Earth Had Two Moons, New Model Suggests


Earth may have already had two moons, but one was destroyed in an accident that left idling our current lumpy lunar orbit on one side than the other, scientists say.

Astronomers have long been puzzled that differences in the side of the moon always faces the Earth, almost half and half and always on the opposite side. Topography near the hand is relatively low and flat, while the other side is high and mountainous, much thicker shell.

According to a new computer model, this discrepancy can be explained if the smaller is the "companion of the moon", we met the other side of the moon in its history. Such a collision would have been splashed across a particularly hard stone material now forms the current lunar highlands.

For the theory to work, the little moon crashed into the largest in about 4400 miles (7081 km) per hour.

"This is the slowest possible collision of two massive bodies could have been dropped in another gravity," said co-author Erik Asphaug, a planetary scientist at the University of California, Santa Cruz (UCSC).

This relatively slow speed, the collision on the other side would not have enough energy to melt rock and carve out a crater. It would have been powerful enough to cast material of the small moon, the moon bigger.

"It's like a car accident, where you have crumpled fenders, but that will not melt when they hit cars," Asphaug said. "It's the same kind of phenomenon."

Collision Created moon meteor shower

The new theory, Asphaug and postdoctoral researcher Martin Jutzi UCSC, is detailed in the latest issue of the journal Nature.

According to their model, the two moons side by side peacefully about 80 million years, each in its stable orbit. Moons were the same color and texture, but one was about three times larger than the others, Asphaug said.

"Our moon looked like a large dish in the sky ... and when it goes down, there was a moon is another leak of about 60 degrees," he said.

This short period of harmony was broken moon, depending on the model where the gravitational interactions with the Earth's natural because the two moons to slip further from our planet. Sun's gravitational tug to destabilize the small lunar orbit and dropped it in its larger siblings.

Although not very energetic, the collision would have pushed trillion tons of lunar dust, out of the room, obscuring the two moons for several days.

"When the dust is removed, it had a moon, which may seem similar to our moon today," said Asphaug.

Up to a million years after the event, the earth was bombarded by fragments of different sizes of the moon, the largest of which could be as much as 62 miles (100 kilometers) across.

"You meteor in the sky for a long time," Asphaug said, although probably not have been life on earth are not attending a spectacular sky show.

Lunar Smashup opens "Problems Cool"

Astronomer Jeffrey Taylor of the University of Hawaii said the theory of the new moon is very interesting and worth further investigation.

Asphaug and Jutzi Model is not only a share of asymmetry of the Moon, Taylor said, but the results also explained the fates of smaller satellites theory predicts that another friend was supposed to be on the side of the Moon.

One of the main theories about how our Moon formed is that he was born after a Mars-sized planet collided with Earth shortly after the solar system formed about 4.5 billion years. (See "Earth-Moon formed later collision of an asteroid than previously thought.")

Scientists think past smashup created by molten rock ring of debris around the Earth, which eventually merged in many different organs, like the Moon. (Theme: "The moon has fallen, and may still be in a Contracting State.")

But "if so, what happened to [the smaller moons] This is the only thing that could happen to them," said Taylor, who was not involved in the study.

The new theory is not without problems, however.
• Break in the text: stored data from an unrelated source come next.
structure Link where
  /-- Tether transmission has begun under the image (R70, R86). -/
  txOn : Bool
  /-- Alarm and hush frames may be sent: as from then on, and through a warm reset (R86, R253). -/
  alarmOn : Bool
  /-- The address of the UNIT record has been read since the cold start (R248, R253). -/
  addrRead : Bool
  /-- A TET_CFG.MODE written before a warm reset, which takes effect at its start (R257). -/
  modeWish : Option Bool
  alarmSlot : Option TxFrame
  hushSlot : List TxFrame
  statusSlot : List TxFrame
  txq : List TxFrame
  /-- The RX queue (R233, R315). -/
  rxq : List Frame
  /-- The candidate address of auto-assignment, how it was come by (R249's codes 0, 1, 2), and when its CLAIM was sent. -/
  cand : Option Nat
  how : Nat
  claimAt : Option Nat
  /-- The tick the last own CLAIM was sent at (R250). -/
  claimSent : Option Nat
  /-- The address held last, for the ADDR_CHG record (R249). -/
  prevAddr : Option Nat
  /-- Addresses heard in the listening window or taken since (R249, R250). -/
  heard : List Nat
  /-- The ends of the listening window at the first start and of one made again (R249). -/
  listenDue : Option Nat
  relistenDue : Option Nat
  peers : List PeerTrack
  /-- The tick transmission began at, and the 30 s period in which the last regular heartbeat was posted (R245). -/
  txFrom : Nat
  hbPeriod : Option Nat
  /-- The last CENSUS request and answer, the answer that is due, and whether the start's own request is still to be decided, once
  an address is held (R247). -/
  censusAt : Option Nat
  censusAnsAt : Option Nat
  censusDue : Option Nat
  censusWanted : Bool
  /-- Guardian: ticks of its trips, the end of a silence, the starts of frames of classes 2 to 7 (R240, R241). -/
  trips : List Nat
  silenceDue : Option Nat
  starts : List Nat
  /-- Amplitude and interframe envelope of the last 16 accepted frames, newest first (R225). -/
  carriers : List Carrier
  acceptAt : Nat
  /-- The tick of the last LINK_CHG record (R224). -/
  chgRecAt : Option Nat
  deriving DecidableEq, Repr

def Link.reset : Link :=
  { txOn := false, alarmOn := false, addrRead := false, modeWish := none, alarmSlot := none, hushSlot := [], statusSlot := [], txq := [], rxq := [], cand := none, how := 0,
    claimAt := none, claimSent := none, prevAddr := none, heard := [], listenDue := none, relistenDue := none, peers := [], txFrom := 0,
    hbPeriod := none, censusAt := none, censusAnsAt := none, censusDue := none, censusWanted := false, trips := [],
    silenceDue := none, starts := [], carriers := [], acceptAt := 0, chgRecAt := none }

/-! ## The Stall cache and the market (R258 to R287) -/

/-- A resident Stall entry: address, its 64 bytes, and whether tallies wait to be written back (R280, R282). -/
structure StallCell where
  addr : Nat
  bytes : List Byte
  dirty : Bool
  deriving DecidableEq, Repr

/-- A bid of this unit (R267): offerer, offer generation, bid generation, requested power, flags, the tick of its last
post, the tick it was sent at while no FIRM has come, and the repeats made. -/
structure OwnBid where
  addr : Nat
  offGen : Nat
  gen : Nat
  req : Nat
  flags : Byte
  postedAt : Nat
  sentAt : Option Nat
  repeats : Nat
  deriving DecidableEq, Repr

/-- When a peer's offer and bid were last refreshed, in ticks (R264). -/
structure PeerMarket where
  addr : Nat
  offerAt : Option Nat
  bidAt : Option Nat
  deriving DecidableEq, Repr

/-- The beginning of a draw entry: index, tick, the E_TET_IN counter in mJ, the granted power in 10 mW (R279). -/
structure DrawStart where
  idx : Nat
  tick : Nat
  energy : Nat
  power : Nat
  deriving DecidableEq, Repr

structure Mkt where
  /-- Resident entries, most recently used first (R282). -/
  cache : List StallCell
  /-- The tick of the last post of the own offer, and the end of MKT_TENTMAX (R264, R270). -/
  offerAt : Option Nat
  tentDue : Option Nat
  bids : List OwnBid
  /-- Bidders whose bids wait for a FIRM, in order of acceptance; bidders with grants, the newest last (R266). -/
  waiting : List Nat
  granted : List Nat
  peers : List PeerMarket
  draws : List DrawStart
  /-- The end of the 50 ms for which CONV_TET_ISRC is held (R272). -/
  isrcDue : Option Nat
  /-- After a cut-off: the end of the address × 16 ms wait, and the tick the 1.000 s rise began at (R274). -/
  cutDue : Option Nat
  rampFrom : Option Nat
  /-- The tick of the last TET_CUTOFF record (R274). -/
  cutRecAt : Option Nat
  /-- A clearing of MKT_CFG enables that the firmware must answer by this tick (R287). -/
  cfgDue : Option Nat
  /-- What the firmware does with the stored market state once it runs and an address is held (R278): 0 nothing, 1 withdraw
  after a cold start, 2 post again after a warm or core start, 3 the offer still to be posted once the unit is in SOURCE. -/
  restart : Nat
  /-- The tick of the last write-back of tallies (R283). -/
  backAt : Nat
  deriving DecidableEq, Repr

def Mkt.reset : Mkt :=
  { cache := [], offerAt := none, tentDue := none, bids := [], waiting := [], granted := [], peers := [], draws := [],
    isrcDue := none, cutDue := none, rampFrom := none, cutRecAt := none, cfgDue := none, restart := 0, backAt := 0 }

/-! ## The command queue (R315, R319 to R325) -/

/-- A command that waits in the queue, as its CMD_ACCEPT will name it (R320): source, command code, tag, arguments; and
whether its Bunilia frame is of generation 2 (R373). -/
structure QueuedCmd where
  src : Nat
  code : Nat
  tag : Nat
  args : List Byte
  gen2 : Bool
  deriving DecidableEq, Repr

/-- What follows the acceptance of a CMD_DONE that comes before its command's act (R321, R381): an answer only (R28), or a
reset with its cause. -/
inductive AfterDone where
  | nothing
  | warm (cause : Nat)
  | core (cause : Nat)
  deriving DecidableEq, Repr

/-- A command whose CMD_DONE must be accepted before its answer and its act: sequence, command and re-execution mark, status
and body of the answer, and the act. -/
structure Finish where
  run : Nat × QueuedCmd × Bool
  status : Nat
  body : List Byte
  act : AfterDone
  deriving DecidableEq, Repr

structure Cmd where
  queue : List QueuedCmd
  /-- Accepted requests for a proof test, whose CMD_DONE waits for PROOF_START or PROOF_SKIP (R324): the CMD_ACCEPT's
  sequence, the command, and whether it is a re-execution. -/
  awaiting : List (Nat × QueuedCmd × Bool)
  /-- Ship requests whose CMD_DONE comes before SHIP_ENTRY, or at the refusal (R321). -/
  shipping : List (Nat × QueuedCmd × Bool)
  /-- The image write that runs for a command, whose CMD_DONE comes at its end (R321). -/
  writing : Option (Nat × QueuedCmd × Bool)
  /-- Commands whose CMD_DONE is on its way to the Ledger and precedes their answer and act (R28, R321, R381). -/
  finishing : List Finish
  /-- The re-execution of R323 is still to be made. -/
  replayDue : Bool
  deriving DecidableEq, Repr

def Cmd.reset : Cmd :=
  { queue := [], awaiting := [], shipping := [], writing := none, finishing := [], replayDue := false }

/-! ## USB Type-C and Power Delivery (R333 to R361) -/

/-- A message the unit sends (R351): objects as 32-bit numbers, a structured VDM with its header first. -/
inductive PdMsg where
  | request (rdo : Nat)
  | sinkCapabilities (objs : List Nat)
  | vdm (objs : List Nat)
  | revision (rmdo : Nat)
  | accept | reject | notSupported | getSourceCap | getStatus | softReset | hardReset
  deriving DecidableEq, Repr

/-- A Request and what it asks for (R343): object position, object, RDO, voltage in mV, current in 10 mA, type 0 fixed, 1
PPS, 2 AVS, and whether the fallback engine makes it. -/
structure PdReq where
  pos : Nat
  pdo : Nat
  rdo : Nat
  mv : Nat
  ma : Nat
  typ : Nat
  fallback : Bool
  deriving DecidableEq, Repr

/-- Refusals of one object (R346): their count and, after the third, the end of the 10 min. -/
structure PdRefusal where
  pos : Nat
  count : Nat
  until_ : Option Nat
  deriving DecidableEq, Repr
For example, it explains why the opposite side of the moon package shows high concentrations of aluminum, said Taylor.

If the two moons were formed from the material itself, as has been assumed, a moon and splatterings companion, would be a bit 'of aluminum, as the moon's interior.

However, this problem could be solved by future lunar studies, says Taylor, and it's not serious enough a reason to reject the theory.

"In any case," he says, "opens up the cool work problems."